New legislation from Sens. Martin Heinrich, D-N.M., and Rob Portman, R-Ohio, would require the undersecretary of Defense for personnel and readiness to “promote and maintain digital engineering as a core competency of the Armed Forces,” the senators said in a news release. The proposed Armed Forces Digital Advantage Act would also create the role of “Chief Digital Engineering Recruitment and Management Officer of the Department of Defense,” which would report to the undersecretary.

“Whether it is Artificial Intelligence, 5G telecommunications services, or cloud computing, transformational digital technologies will present new opportunities and challenges for the Department of Defense,” Heinrich said. “That means we must prepare the Department with a proficient and capable workforce by recruiting in the near term and training for the long term.”

Beyond the goal of finding and retaining those people in general, the senators want to “protect them from pressures to rotate into unrelated roles,” the news release said.


The new recruitment and management officer would have a mandate to think creatively about where and how to reach out to potential recruits, including “mechanisms not typically pursued in military recruitment (ex. tech conferences and events like SXSW),” the news release said.

The official career tracks, meanwhile, would include “appropriate military occupational specialties (MOS) and meaningful opportunities for career development, talent management, and promotion within such career tracks.”

Portman and Heinrich created the AI Caucus earlier this year with the goal of emphasizing “responsible policy” for the technology’s use inside and outside of government.
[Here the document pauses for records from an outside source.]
-- ==== Sys2Proof/Laws/State.lean ====
section
/-! SUPPORT. For each update of the state, the fields that it leaves as they are, and what it leaves to be read where it writes. -/

namespace Sys2Proof.Machine

variable (s : State)

/-! ### setReg -/

@[simp] theorem State.setReg_pending (a : Nat) (v : Word) : (s.setReg a v).pending = s.pending := rfl
@[simp] theorem State.setReg_pendRegs (a : Nat) (v : Word) : (s.setReg a v).pendRegs = s.pendRegs := rfl
@[simp] theorem State.setReg_lateRegs (a : Nat) (v : Word) : (s.setReg a v).lateRegs = s.lateRegs := rfl
@[simp] theorem State.setReg_cnts (a : Nat) (v : Word) : (s.setReg a v).cnts = s.cnts := rfl
@[simp] theorem State.setReg_fuse (a : Nat) (v : Word) : (s.setReg a v).fuse = s.fuse := rfl
@[simp] theorem State.setReg_t16 (a : Nat) (v : Word) : (s.setReg a v).t16 = s.t16 := rfl
@[simp] theorem State.setReg_time (a : Nat) (v : Word) : (s.setReg a v).time = s.time := rfl
@[simp] theorem State.setReg_freeIx (a : Nat) (v : Word) : (s.setReg a v).freeIx = s.freeIx := rfl
@[simp] theorem State.setReg_outbox (a : Nat) (v : Word) : (s.setReg a v).outbox = s.outbox := rfl
@[simp] theorem State.setReg_irq (a : Nat) (v : Word) : (s.setReg a v).irq = s.irq := rfl
@[simp] theorem State.setReg_ports (a : Nat) (v : Word) : (s.setReg a v).ports = s.ports := rfl
@[simp] theorem State.setReg_lanes (a : Nat) (v : Word) : (s.setReg a v).lanes = s.lanes := rfl
@[simp] theorem State.setReg_pipes (a : Nat) (v : Word) : (s.setReg a v).pipes = s.pipes := rfl
@[simp] theorem State.setReg_em (a : Nat) (v : Word) : (s.setReg a v).em = s.em := rfl
@[simp] theorem State.setReg_tc (a : Nat) (v : Word) : (s.setReg a v).tc = s.tc := rfl
@[simp] theorem State.setReg_gmask (a : Nat) (v : Word) : (s.setReg a v).gmask = s.gmask := rfl
@[simp] theorem State.setReg_uc (a : Nat) (v : Word) : (s.setReg a v).uc = s.uc := rfl
@[simp] theorem State.setReg_ver (a : Nat) (v : Word) : (s.setReg a v).ver = s.ver := rfl
@[simp] theorem State.setReg_bpm (a : Nat) (v : Word) : (s.setReg a v).bpm = s.bpm := rfl
@[simp] theorem State.setReg_excPol (a : Nat) (v : Word) : (s.setReg a v).excPol = s.excPol := rfl
@[simp] theorem State.setReg_mirror (a : Nat) (v : Word) : (s.setReg a v).mirror = s.mirror := rfl
@[simp] theorem State.setReg_tm (a : Nat) (v : Word) : (s.setReg a v).tm = s.tm := rfl
@[simp] theorem State.setReg_ts (a : Nat) (v : Word) : (s.setReg a v).ts = s.ts := rfl
@[simp] theorem State.setReg_wb (a : Nat) (v : Word) : (s.setReg a v).wb = s.wb := rfl
@[simp] theorem State.setReg_ost (a : Nat) (v : Word) : (s.setReg a v).ost = s.ost := rfl
@[simp] theorem State.setReg_ctr (a : Nat) (v : Word) : (s.setReg a v).ctr = s.ctr := rfl
@[simp] theorem State.setReg_dma (a : Nat) (v : Word) : (s.setReg a v).dma = s.dma := rfl
@[simp] theorem State.setReg_pw (a : Nat) (v : Word) : (s.setReg a v).pw = s.pw := rfl
@[simp] theorem State.setReg_pres (a : Nat) (v : Word) : (s.setReg a v).pres = s.pres := rfl
@[simp] theorem State.setReg_side (a : Nat) (v : Word) : (s.setReg a v).side = s.side := rfl
@[simp] theorem State.setReg_holds (a : Nat) (v : Word) : (s.setReg a v).holds = s.holds := rfl

/-! ### setFld -/

@[simp] theorem State.setFld_pending (a : Nat) (f : Fld) (v : Nat) : (s.setFld a f v).pending = s.pending := rfl
@[simp] theorem State.setFld_pendRegs (a : Nat) (f : Fld) (v : Nat) : (s.setFld a f v).pendRegs = s.pendRegs := rfl
@[simp] theorem State.setFld_lateRegs (a : Nat) (f : Fld) (v : Nat) : (s.setFld a f v).lateRegs = s.lateRegs := rfl
@[simp] theorem State.setFld_cnts (a : Nat) (f : Fld) (v : Nat) : (s.setFld a f v).cnts = s.cnts := rfl
@[simp] theorem State.setFld_fuse (a : Nat) (f : Fld) (v : Nat) : (s.setFld a f v).fuse = s.fuse := rfl
@[simp] theorem State.setFld_t16 (a : Nat) (f : Fld) (v : Nat) : (s.setFld a f v).t16 = s.t16 := rfl
@[simp] theorem State.setFld_time (a : Nat) (f : Fld) (v : Nat) : (s.setFld a f v).time = s.time := rfl
@[simp] theorem State.setFld_freeIx (a : Nat) (f : Fld) (v : Nat) : (s.setFld a f v).freeIx = s.freeIx := rfl
@[simp] theorem State.setFld_outbox (a : Nat) (f : Fld) (v : Nat) : (s.setFld a f v).outbox = s.outbox := rfl
@[simp] theorem State.setFld_irq (a : Nat) (f : Fld) (v : Nat) : (s.setFld a f v).irq = s.irq := rfl
@[simp] theorem State.setFld_ports (a : Nat) (f : Fld) (v : Nat) : (s.setFld a f v).ports = s.ports := rfl
@[simp] theorem State.setFld_lanes (a : Nat) (f : Fld) (v : Nat) : (s.setFld a f v).lanes = s.lanes := rfl
@[simp] theorem State.setFld_pipes (a : Nat) (f : Fld) (v : Nat) : (s.setFld a f v).pipes = s.pipes := rfl
@[simp] theorem State.setFld_em (a : Nat) (f : Fld) (v : Nat) : (s.setFld a f v).em = s.em := rfl
@[simp] theorem State.setFld_tc (a : Nat) (f : Fld) (v : Nat) : (s.setFld a f v).tc = s.tc := rfl
@[simp] theorem State.setFld_gmask (a : Nat) (f : Fld) (v : Nat) : (s.setFld a f v).gmask = s.gmask := rfl
@[simp] theorem State.setFld_uc (a : Nat) (f : Fld) (v : Nat) : (s.setFld a f v).uc = s.uc := rfl
@[simp] theorem State.setFld_ver (a : Nat) (f : Fld) (v : Nat) : (s.setFld a f v).ver = s.ver := rfl
@[simp] theorem State.setFld_bpm (a : Nat) (f : Fld) (v : Nat) : (s.setFld a f v).bpm = s.bpm := rfl
@[simp] theorem State.setFld_excPol (a : Nat) (f : Fld) (v : Nat) : (s.setFld a f v).excPol = s.excPol := rfl
@[simp] theorem State.setFld_mirror (a : Nat) (f : Fld) (v : Nat) : (s.setFld a f v).mirror = s.mirror := rfl
@[simp] theorem State.setFld_tm (a : Nat) (f : Fld) (v : Nat) : (s.setFld a f v).tm = s.tm := rfl
@[simp] theorem State.setFld_ts (a : Nat) (f : Fld) (v : Nat) : (s.setFld a f v).ts = s.ts := rfl
@[simp] theorem State.setFld_wb (a : Nat) (f : Fld) (v : Nat) : (s.setFld a f v).wb = s.wb := rfl
@[simp] theorem State.setFld_ost (a : Nat) (f : Fld) (v : Nat) : (s.setFld a f v).ost = s.ost := rfl
@[simp] theorem State.setFld_ctr (a : Nat) (f : Fld) (v : Nat) : (s.setFld a f v).ctr = s.ctr := rfl
@[simp] theorem State.setFld_dma (a : Nat) (f : Fld) (v : Nat) : (s.setFld a f v).dma = s.dma := rfl
@[simp] theorem State.setFld_pw (a : Nat) (f : Fld) (v : Nat) : (s.setFld a f v).pw = s.pw := rfl
@[simp] theorem State.setFld_pres (a : Nat) (f : Fld) (v : Nat) : (s.setFld a f v).pres = s.pres := rfl
@[simp] theorem State.setFld_side (a : Nat) (f : Fld) (v : Nat) : (s.setFld a f v).side = s.side := rfl
@[simp] theorem State.setFld_holds (a : Nat) (f : Fld) (v : Nat) : (s.setFld a f v).holds = s.holds := rfl

/-! ### setBit -/

@[simp] theorem State.setBit_pending (a : Nat) (f : Fld) (b : Bool) : (s.setBit a f b).pending = s.pending := rfl
@[simp] theorem State.setBit_pendRegs (a : Nat) (f : Fld) (b : Bool) : (s.setBit a f b).pendRegs = s.pendRegs := rfl
@[simp] theorem State.setBit_lateRegs (a : Nat) (f : Fld) (b : Bool) : (s.setBit a f b).lateRegs = s.lateRegs := rfl
@[simp] theorem State.setBit_cnts (a : Nat) (f : Fld) (b : Bool) : (s.setBit a f b).cnts = s.cnts := rfl
@[simp] theorem State.setBit_fuse (a : Nat) (f : Fld) (b : Bool) : (s.setBit a f b).fuse = s.fuse := rfl
@[simp] theorem State.setBit_t16 (a : Nat) (f : Fld) (b : Bool) : (s.setBit a f b).t16 = s.t16 := rfl
@[simp] theorem State.setBit_time (a : Nat) (f : Fld) (b : Bool) : (s.setBit a f b).time = s.time := rfl
@[simp] theorem State.setBit_freeIx (a : Nat) (f : Fld) (b : Bool) : (s.setBit a f b).freeIx = s.freeIx := rfl
@[simp] theorem State.setBit_outbox (a : Nat) (f : Fld) (b : Bool) : (s.setBit a f b).outbox = s.outbox := rfl
@[simp] theorem State.setBit_irq (a : Nat) (f : Fld) (b : Bool) : (s.setBit a f b).irq = s.irq := rfl
@[simp] theorem State.setBit_ports (a : Nat) (f : Fld) (b : Bool) : (s.setBit a f b).ports = s.ports := rfl
@[simp] theorem State.setBit_lanes (a : Nat) (f : Fld) (b : Bool) : (s.setBit a f b).lanes = s.lanes := rfl
@[simp] theorem State.setBit_pipes (a : Nat) (f : Fld) (b : Bool) : (s.setBit a f b).pipes = s.pipes := rfl
@[simp] theorem State.setBit_em (a : Nat) (f : Fld) (b : Bool) : (s.setBit a f b).em = s.em := rfl
@[simp] theorem State.setBit_tc (a : Nat) (f : Fld) (b : Bool) : (s.setBit a f b).tc = s.tc := rfl
@[simp] theorem State.setBit_gmask (a : Nat) (f : Fld) (b : Bool) : (s.setBit a f b).gmask = s.gmask := rfl
@[simp] theorem State.setBit_uc (a : Nat) (f : Fld) (b : Bool) : (s.setBit a f b).uc = s.uc := rfl
@[simp] theorem State.setBit_ver (a : Nat) (f : Fld) (b : Bool) : (s.setBit a f b).ver = s.ver := rfl
@[simp] theorem State.setBit_bpm (a : Nat) (f : Fld) (b : Bool) : (s.setBit a f b).bpm = s.bpm := rfl
@[simp] theorem State.setBit_excPol (a : Nat) (f : Fld) (b : Bool) : (s.setBit a f b).excPol = s.excPol := rfl
@[simp] theorem State.setBit_mirror (a : Nat) (f : Fld) (b : Bool) : (s.setBit a f b).mirror = s.mirror := rfl
@[simp] theorem State.setBit_tm (a : Nat) (f : Fld) (b : Bool) : (s.setBit a f b).tm = s.tm := rfl
@[simp] theorem State.setBit_ts (a : Nat) (f : Fld) (b : Bool) : (s.setBit a f b).ts = s.ts := rfl
@[simp] theorem State.setBit_wb (a : Nat) (f : Fld) (b : Bool) : (s.setBit a f b).wb = s.wb := rfl
@[simp] theorem State.setBit_ost (a : Nat) (f : Fld) (b : Bool) : (s.setBit a f b).ost = s.ost := rfl
@[simp] theorem State.setBit_ctr (a : Nat) (f : Fld) (b : Bool) : (s.setBit a f b).ctr = s.ctr := rfl
@[simp] theorem State.setBit_dma (a : Nat) (f : Fld) (b : Bool) : (s.setBit a f b).dma = s.dma := rfl
@[simp] theorem State.setBit_pw (a : Nat) (f : Fld) (b : Bool) : (s.setBit a f b).pw = s.pw := rfl
@[simp] theorem State.setBit_pres (a : Nat) (f : Fld) (b : Bool) : (s.setBit a f b).pres = s.pres := rfl
@[simp] theorem State.setBit_side (a : Nat) (f : Fld) (b : Bool) : (s.setBit a f b).side = s.side := rfl
@[simp] theorem State.setBit_holds (a : Nat) (f : Fld) (b : Bool) : (s.setBit a f b).holds = s.holds := rfl

/-! ### setCnt -/

@[simp] theorem State.setCnt_pending (a v : Nat) : (s.setCnt a v).pending = s.pending := rfl
@[simp] theorem State.setCnt_regs (a v : Nat) : (s.setCnt a v).regs = s.regs := rfl
@[simp] theorem State.setCnt_pendRegs (a v : Nat) : (s.setCnt a v).pendRegs = s.pendRegs := rfl
@[simp] theorem State.setCnt_lateRegs (a v : Nat) : (s.setCnt a v).lateRegs = s.lateRegs := rfl
@[simp] theorem State.setCnt_fuse (a v : Nat) : (s.setCnt a v).fuse = s.fuse := rfl
@[simp] theorem State.setCnt_t16 (a v : Nat) : (s.setCnt a v).t16 = s.t16 := rfl
@[simp] theorem State.setCnt_time (a v : Nat) : (s.setCnt a v).time = s.time := rfl
@[simp] theorem State.setCnt_freeIx (a v : Nat) : (s.setCnt a v).freeIx = s.freeIx := rfl
@[simp] theorem State.setCnt_outbox (a v : Nat) : (s.setCnt a v).outbox = s.outbox := rfl
@[simp] theorem State.setCnt_irq (a v : Nat) : (s.setCnt a v).irq = s.irq := rfl
@[simp] theorem State.setCnt_ports (a v : Nat) : (s.setCnt a v).ports = s.ports := rfl
@[simp] theorem State.setCnt_lanes (a v : Nat) : (s.setCnt a v).lanes = s.lanes := rfl
@[simp] theorem State.setCnt_pipes (a v : Nat) : (s.setCnt a v).pipes = s.pipes := rfl
@[simp] theorem State.setCnt_em (a v : Nat) : (s.setCnt a v).em = s.em := rfl
@[simp] theorem State.setCnt_tc (a v : Nat) : (s.setCnt a v).tc = s.tc := rfl
@[simp] theorem State.setCnt_gmask (a v : Nat) : (s.setCnt a v).gmask = s.gmask := rfl
@[simp] theorem State.setCnt_uc (a v : Nat) : (s.setCnt a v).uc = s.uc := rfl
@[simp] theorem State.setCnt_ver (a v : Nat) : (s.setCnt a v).ver = s.ver := rfl
@[simp] theorem State.setCnt_bpm (a v : Nat) : (s.setCnt a v).bpm = s.bpm := rfl
@[simp] theorem State.setCnt_excPol (a v : Nat) : (s.setCnt a v).excPol = s.excPol := rfl
@[simp] theorem State.setCnt_mirror (a v : Nat) : (s.setCnt a v).mirror = s.mirror := rfl
@[simp] theorem State.setCnt_tm (a v : Nat) : (s.setCnt a v).tm = s.tm := rfl
@[simp] theorem State.setCnt_ts (a v : Nat) : (s.setCnt a v).ts = s.ts := rfl
@[simp] theorem State.setCnt_wb (a v : Nat) : (s.setCnt a v).wb = s.wb := rfl
@[simp] theorem State.setCnt_ost (a v : Nat) : (s.setCnt a v).ost = s.ost := rfl
@[simp] theorem State.setCnt_ctr (a v : Nat) : (s.setCnt a v).ctr = s.ctr := rfl
@[simp] theorem State.setCnt_dma (a v : Nat) : (s.setCnt a v).dma = s.dma := rfl
@[simp] theorem State.setCnt_pw (a v : Nat) : (s.setCnt a v).pw = s.pw := rfl
@[simp] theorem State.setCnt_pres (a v : Nat) : (s.setCnt a v).pres = s.pres := rfl
@[simp] theorem State.setCnt_side (a v : Nat) : (s.setCnt a v).side = s.side := rfl
@[simp] theorem State.setCnt_holds (a v : Nat) : (s.setCnt a v).holds = s.holds := rfl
The Pentagon has embraced the potential of AI in general. Its new Joint AI Center (JAIC) is considering not only the technology’s applications in warfare, but also how it could improve Pentagon management.

Portman is also a co-sponsor of bipartisan legislation intended to improve federal agencies’ use of AI.


The legislation is in line with one suggestion made by the tech executive-heavy Defense Innovation Board (DIB). The board voted to formally suggest that the Pentagon “establish a career track for computer scientists in the military” in January 2018. The DIB is an independent advisory council — it makes recommendations but cannot implement them.